Влюбленный демиург | страница 65



и построенное на другой рафаэлевской легенде (Вацуро, проанализировавший эти стихи, полагает, что их автором был Н. Колачевский, один из питомцев Благородного пансиона[199]). Здесь небесные звуки возносят душу художника в те самые эмпиреи, куда улетает Рафаэль у Шевырева, – но итогом этого транса становится не смерть, а, напротив, живительное нисхождение благодати на землю: «И движимый небесным вдохновеньем, Воспрянул он – взял кисть – и начертал – И целый мир с немым благоговеньем Пред образом Пречистой Девы пал».

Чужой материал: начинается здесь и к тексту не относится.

-- ==== Sys2Proof/Machine/Float.lean ====
section
/-! DEFINITION. Number formats and exact arithmetic (R135 to R163): decoding, rounding to nearest even and stochastically,
narrowing, the accumulation step, the three-pass split, and computed block and tile scales. -/
namespace Sys2Proof.Machine

/-- A value of R13's exact arithmetic: NaN, a signed infinity, or a signed dyadic ±m·2^e (m = 0 is a signed zero). -/
inductive Num where
  | nan
  | inf (neg : Bool)
  | fin (neg : Bool) (m : Nat) (e : Int)
deriving DecidableEq, Repr

/-- How the all-ones exponent of a format is read (R135). -/
inductive FKind where
  | ieee   -- infinity and NaN
  | e4m3   -- only the all-ones code is NaN
  | mx     -- no infinity and no NaN
deriving DecidableEq, Repr

/-- A floating-point element format (R135). -/
structure FFmt where
  ebits : Nat
  mbits : Nat
  bias : Nat
  kind : FKind
deriving DecidableEq, Repr

def fp32 : FFmt := ⟨8, 23, 127, .ieee⟩
def fp16 : FFmt := ⟨5, 10, 15, .ieee⟩
def bf16 : FFmt := ⟨8, 7, 127, .ieee⟩
def e4m3 : FFmt := ⟨4, 3, 7, .e4m3⟩
def e5m2 : FFmt := ⟨5, 2, 15, .ieee⟩
def e2m3 : FFmt := ⟨2, 3, 1, .mx⟩
def e3m2 : FFmt := ⟨3, 2, 3, .mx⟩
def e2m1 : FFmt := ⟨2, 1, 1, .mx⟩

/-- Width of the encoding in bits. -/
def FFmt.width (f : FFmt) : Nat := 1 + f.ebits + f.mbits

/-- Exponent of the smallest subnormal's unit. -/
def FFmt.qmin (f : FFmt) : Int := 1 - (f.bias : Int) - (f.mbits : Int)

/-- Magnitude code of the largest finite value. -/
def FFmt.maxCode (f : FFmt) : Nat :=
  match f.kind with
  | .ieee => (2 ^ f.ebits - 1) * 2 ^ f.mbits - 1
  | .e4m3 => 2 ^ (f.ebits + f.mbits) - 2
  | .mx => 2 ^ (f.ebits + f.mbits) - 1

/-- Canonical NaN (R144). -/
def FFmt.nanCode (f : FFmt) : Nat :=
  match f.kind with
  | .ieee => (2 ^ f.ebits - 1) * 2 ^ f.mbits + 2 ^ (f.mbits - 1)
  | _ => 2 ^ (f.ebits + f.mbits) - 1

/-- The encoding with its sign bit. -/
def FFmt.signed (f : FFmt) (neg : Bool) (mag : Nat) : Nat := boolNat neg * 2 ^ (f.ebits + f.mbits) + mag

/-- Exact decoding of an element (R135, R136). -/
def FFmt.decode (f : FFmt) (code : Nat) : Num :=
  let mag := code % 2 ^ (f.ebits + f.mbits)
  let neg := code.testBit (f.ebits + f.mbits)
  let ef := mag / 2 ^ f.mbits
  let mf := mag % 2 ^ f.mbits
  let isMax := ef == 2 ^ f.ebits - 1
  if f.kind == .ieee && isMax then (if mf == 0 then .inf neg else .nan)
  else if f.kind == .e4m3 && mag == 2 ^ (f.ebits + f.mbits) - 1 then .nan
  else if ef == 0 then .fin neg mf f.qmin
  else .fin neg (2 ^ f.mbits + mf) (f.qmin + (ef : Int) - 1)

/-- A rounding: to nearest even (R148), or stochastic with the 16-bit draw u (R149, R150). -/
inductive Rnd where
  | rne
  | sr (u : Nat)
deriving DecidableEq, Repr

/-- The integer that m / 2^sh rounds to. -/
def roundShift (r : Rnd) (m sh : Nat) : Nat :=
  let lo := m >>> sh
  let rem := m % 2 ^ sh
  match r with
  | .rne => if 2 ^ sh < 2 * rem || (2 * rem == 2 ^ sh && lo % 2 == 1) then lo + 1 else lo
  | .sr u => if rem != 0 && 2 ^ 16 ≤ rem * 2 ^ 16 / 2 ^ sh + u then lo + 1 else lo

/-- The multiple of 2^q that m·2^e rounds to, as an integer count of 2^q. -/
def roundAt (r : Rnd) (m : Nat) (e q : Int) : Nat :=
  if q ≤ e then m <<< (e - q).toNat else roundShift r m (q - e).toNat

/-- The magnitude code that ±m·2^e rounds to with an unbounded exponent range (R148, R149): codes above
maxCode mean overflow. -/
def FFmt.roundMag (f : FFmt) (r : Rnd) (m : Nat) (e : Int) : Nat :=
  if m = 0 then 0
  else
    let q := max ((Nat.log2 m : Int) + e - (f.mbits : Int)) f.qmin
    (q - f.qmin).toNat * 2 ^ f.mbits + roundAt r m e q

/-- Narrowing without a computed scale (R152): the encoding, and whether SAT is set. -/
def FFmt.narrow (f : FFmt) (r : Rnd) : Num → Nat × Bool
  | .nan => (f.nanCode, false)
  | .inf s =>
    match f.kind with
    | .ieee => (f.signed s ((2 ^ f.ebits - 1) * 2 ^ f.mbits), false)
    | .e4m3 => (f.nanCode, true)
    | .mx => (f.signed s f.maxCode, true)
  | .fin s m e =>
    let c := f.roundMag r m e
    if c ≤ f.maxCode then (f.signed s c, false)
    else match f.kind with
      | .ieee => (f.signed s ((2 ^ f.ebits - 1) * 2 ^ f.mbits), true)
      | _ => (f.signed s f.maxCode, true)

/-- rne(x, fp32). -/
def Num.to32 (x : Num) : W32 := BitVec.ofNat 32 (fp32.narrow .rne x).1

/-- The value of an FP32 encoding. -/
def num32 (w : W32) : Num := fp32.decode w.toNat

def nan32 : W32 := 0x7FC00000#32

def Num.isNan : Num → Bool
  | .nan => true
  | _ => false

def Num.isInf : Num → Bool
  | .inf _ => true
  | _ => false

def Num.isZero : Num → Bool
  | .fin _ 0 _ => true
  | _ => false

def Num.sign : Num → Bool
  | .nan => false
  | .inf s => s
  | .fin s _ _ => s

def Num.neg : Num → Num
  | .nan => .nan
  | .inf s => .inf (!s)
  | .fin s m e => .fin (!s) m e

def Num.abs : Num → Num
  | .nan => .nan
  | .inf _ => .inf false
  | .fin _ m e => .fin false m e

/-- The exact product of two values under R141's special cases. -/
def Num.mul (a b : Num) : Num :=
  match a, b with
  | .nan, _ => .nan
  | _, .nan => .nan
  | .inf s, .inf t => .inf (s != t)
  | .inf s, .fin t m _ => if m = 0 then .nan else .inf (s != t)
  | .fin t m _, .inf s => if m = 0 then .nan else .inf (s != t)
  | .fin s m e, .fin t n f => .fin (s != t) (m * n) (e + f)

/-- prod of R141: four factors, NaN first, then infinity times zero, then infinity. -/
def prod4 (a xa b xb : Num) : Num :=
  let fs := [a, xa, b, xb]
  if fs.any Num.isNan then .nan
  else if fs.any Num.isInf then
    if fs.any Num.isZero then .nan
    else .inf (fs.foldl (fun s x => s != x.sign) false)
  else ((a.mul xa).mul b).mul xb

/-- A finite value as a signed mantissa and an exponent. -/
def Num.dyad : Num → Int × Int
  | .fin s m e => (if s then -(m : Int) else (m : Int), e)
  | _ => (0, 0)

/-- Exact sum of two dyadics. -/
def dyadAdd (a b : Int × Int) : Int × Int :=
  let e := min a.2 b.2
  (a.1 * 2 ^ (a.2 - e).toNat + b.1 * 2 ^ (b.2 - e).toNat, e)

/-- A dyadic as a value; zero takes the given sign. -/
def dyadNum (zneg : Bool) (d : Int × Int) : Num :=
  if d.1 = 0 then .fin zneg 0 0 else .fin (decide (d.1 < 0)) d.1.natAbs d.2

/-- The exact sum of the terms of an accumulation under the special-value and zero-sign rules of R140. -/
def sumTerms (ts : List Num) : Num :=
  if ts.any Num.isNan then .nan
  else if ts.any (fun t => t == .inf false) && ts.any (fun t => t == .inf true) then .nan
  else if ts.any (fun t => t == .inf false) then .inf false
  else if ts.any (fun t => t == .inf true) then .inf true
  else dyadNum (ts.all (fun t => t.isZero && t.sign)) (ts.foldl (fun a t => dyadAdd a t.dyad) (0, 0))

/-- One step of a cell: R140's step_fp with its products given. -/
def stepFp (acc : W32) (prods : List Num) : W32 := (sumTerms (num32 acc :: prods)).to32

/-- The FP32 sum of R143 (add-into drain, atomic add). -/
def add32 (a b : W32) : W32 := (sumTerms [num32 a, num32 b]).to32

/-- Canonical result of an exact value: NaN canonical, one rounding. -/
def mul32 (a b : W32) : W32 := ((num32 a).mul (num32 b)).to32

/-- a·b + c with one rounding. -/
def fma32 (a b c : W32) : W32 := (sumTerms [(num32 a).mul (num32 b), num32 c]).to32

/-- The E8M0 scale's value (R137). -/
def e8m0 (code : Nat) : Num := if code % 256 = 255 then .nan else .fin false 1 ((code % 256 : Nat) - 127 : Int)

/-- One INT8 step (R142): the new accumulator and whether it wrapped. -/
def stepInt (acc : W32) (ps : List (Int × Int)) : W32 × Bool :=
  let s := ps.foldl (fun a p => a + p.1 * p.2) acc.toInt
  (BitVec.ofInt 32 s, decide (s < -2147483648 ∨ 2147483647 < s))

/-- The BF16 split of an FP32 element (R145): high part, low part. -/
def split32 (x : W32) : Num × Num :=
  let hi := bf16.decode (x.toNat / 2 ^ 16)
  match num32 x with
  | .nan => (.nan, .fin false 0 0)
  | .inf s => (.inf s, .fin false 0 0)
  | v =>
    let d := dyadAdd v.dyad hi.neg.dyad
    if d.1 = 0 then (hi, .fin false 0 0)
    else (hi, bf16.decode (bf16.narrow .rne (dyadNum false d)).1)

/-- Advance a rounding generator (R150): the new state and the 16-bit draw. -/
def draw (st : W64) : W64 × Nat :=
  let s0 : W64 := if st = 0 then 0x9e3779b97f4a7c15#64 else st
  let s1 := s0 ^^^ (s0 <<< 13)
  let s2 := s1 ^^^ (s1 >>> 7)
  let s3 := s2 ^^^ (s2 <<< 17)
  (s3, s3.toNat >>> 48)

/-- Draws for a list of places, in order: each place's u, and the state after the last. -/
def drawList (st : W64) : Nat → W64 × List Nat
  | 0 => (st, [])
  | n + 1 =>
    let d := draw st
    let r := drawList d.1 n
    (r.1, d.2 :: r.2)

/-- emax of R154 for the element formats of codes 2 to 9. -/
def FFmt.emax (f : FFmt) : Int :=
  match f.kind with
  | .ieee => (2 ^ f.ebits - 2 : Nat) - (f.bias : Int)
  | _ => (2 ^ f.ebits - 1 : Nat) - (f.bias : Int)

/-- floor(log2 |x|) of a non-zero finite value. -/
def Num.log2 : Num → Int
  | .fin _ m e => (Nat.log2 m : Int) + e
  | _ => 0

/-- Magnitude comparison of finite values: |a| < |b|. -/
def Num.magLt (a b : Num) : Bool :=
  let d := dyadAdd b.abs.dyad a.abs.neg.dyad
  decide (0 < d.1)

/-- The value of largest magnitude. -/
def amaxOf (vs : List Num) : Num := vs.foldl (fun a v => if a.magLt v then v.abs else a) (.fin false 0 0)

/-- An element stored under a computed scale: rounded and clamped to the largest finite value (R155, R157). -/
def FFmt.elemOut (f : FFmt) (r : Rnd) (v : Num) (e : Int) : Nat :=
  match v with
  | .fin s m x =>
    let c := f.roundMag r m (x - e)
    f.signed s (if c ≤ f.maxCode then c else f.maxCode)
  | _ => 0

/-- An MXINT8 element under a scale: multiples of 2⁻⁶ clamped to ±127 (R148, R158). -/
def mxint8Out (r : Rnd) (v : Num) (e : Int) : Nat :=
  match v with
  | .fin s m x =>
    let n := min (roundAt r m (x - e) (-6)) 127
    if s && n != 0 then 256 - n else n
  | _ => 0

/-- The scale exponent of a group of live values for an element format's emax (R155): none when a live value is
NaN or infinite. -/
def scaleExp (live : List Num) (emax lo hi : Int) : Option Int :=
  if live.any (fun v => v.isNan || v.isInf) then none
  else
    let a := amaxOf live
    if a.isZero then some 0 else some (min (max (a.log2 - emax) lo) hi)

/-- Value of an MXINT8 element (R136). -/
def mxint8Num (code : Nat) : Num :=
  let n := signedOf code 8
  .fin (decide (n < 0)) n.natAbs (-6)

/-- The element formats by code (R98, R119): none for codes with no float format. -/
def fmtOf : Nat → Option FFmt
  | 0 => some bf16
  | 1 => some fp16
  | 2 => some e4m3
  | 3 => some e5m2
  | 4 => some e4m3
  | 5 => some e5m2
  | 6 => some e2m3
  | 7 => some e3m2
  | 8 => some e2m1
  | 10 => some fp32
  | _ => none

/-- Decode an element of format code fmt: codes 9 in drain-out order are MXINT8. -/
def elemNum (fmt code : Nat) : Num :=
  match fmtOf fmt with
  | some f => f.decode code
  | none => mxint8Num code

/-- Bits per element of a format code. -/
def elemBits : Nat → Nat
  | 0 => 16
  | 1 => 16
  | 6 => 6
  | 7 => 6
  | 8 => 4
  | 10 => 32
  | _ => 8

/-- A format code with block scales. -/
def isBlock (fmt : Nat) : Bool := decide (4 ≤ fmt ∧ fmt ≤ 9)

/-- Widening an element to FP32 under R139: no scale, a block scale, or a tile scale. An FP32 element with no scale
keeps its bits (R144). -/
def widen (fmt code : Nat) (scale : Option Num) : W32 :=
  match scale with
  | none => if fmt = 10 then BitVec.ofNat 32 code else (elemNum fmt code).to32
  | some x => ((elemNum fmt code).mul x).to32

/-- The flags a value raises when it is moved (R152): NaN, infinite. -/
def isNan32 (w : W32) : Bool := (num32 w).isNan
def isInf32 (w : W32) : Bool := (num32 w).isInf

end Sys2Proof.Machine
end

У Теплякова романтический паломник, подвизающийся в роли путешественника, мечтает увидеть, наконец, софийный «первообраз» красоты, подняться к ее нетленному источнику в мире идей:

Быть может, мне души всемирной созерцанье
Открыло б ангелов мечты
И первообраз красоты
И мысли Вечной в нем сиянье!..[200]

В «Арете» у Раича философская оппозиция «мысли» и ее воплощения (а также сущности и явления, аристотелевской причины и действия) скорректирована догмой о грехопадении. Ангел-наставник втолковывает герою поэмы – Арете, изумленному великолепием рая: «– Но что же эти чудеса В источнике первоначальном? Нет, вам в краю земли печальном Непостижима их краса». Арета тогда вопрошает:

– Не то же ли и в нашем мире?
Не слышится ли Божий глас
И там, в лесах, в водах, в эфире, –
Во всем, что окружает нас?
Не слышался ль, по крайней мере,
В давно минувшие века? –

и Ангел разъясняет ему:

– Он слышался и там, пока
В незараженной атмосфере
Ваш мир невинностью дышал,
Пока, несчастный, он не пал.
Ваш мир – мир действий, мир явлений,
А мир духовный – мир причин:
Здесь жизнь, там жизни вид один;
Здесь чистый свет, а там лишь тени[201].

Совмещение контрастных трактовок тварного мира (царство мертвых «теней», обитель зла – и одновременно зримое воплощение мудрости Божией) мы часто встречаем у представителей популистского романтизма; но вывод из этой странной комбинации обычно дается у них с какой-то топорной прямотой. Желание уйти от бытия вспять, к его сакральному первоначалу, результируется в таких случаях тем самым апофеозом грядущей кончины, какой мы уже видели в эскапистских стихах Мейснера, Тимофеева или Шаховой. Это совсем не тот торжественный итог жизни, венчающий святые труды художника, что дан в «Преображении» Шевырева, а ее компенсаторная антитеза. Их неудержимая тяга к смерти, по существу, равнозначна мейснеровско-тимофеевской мечте об уничтожении вселенной, какой бы благочестивой риторикой они ни заслонялись от читателей и самих себя.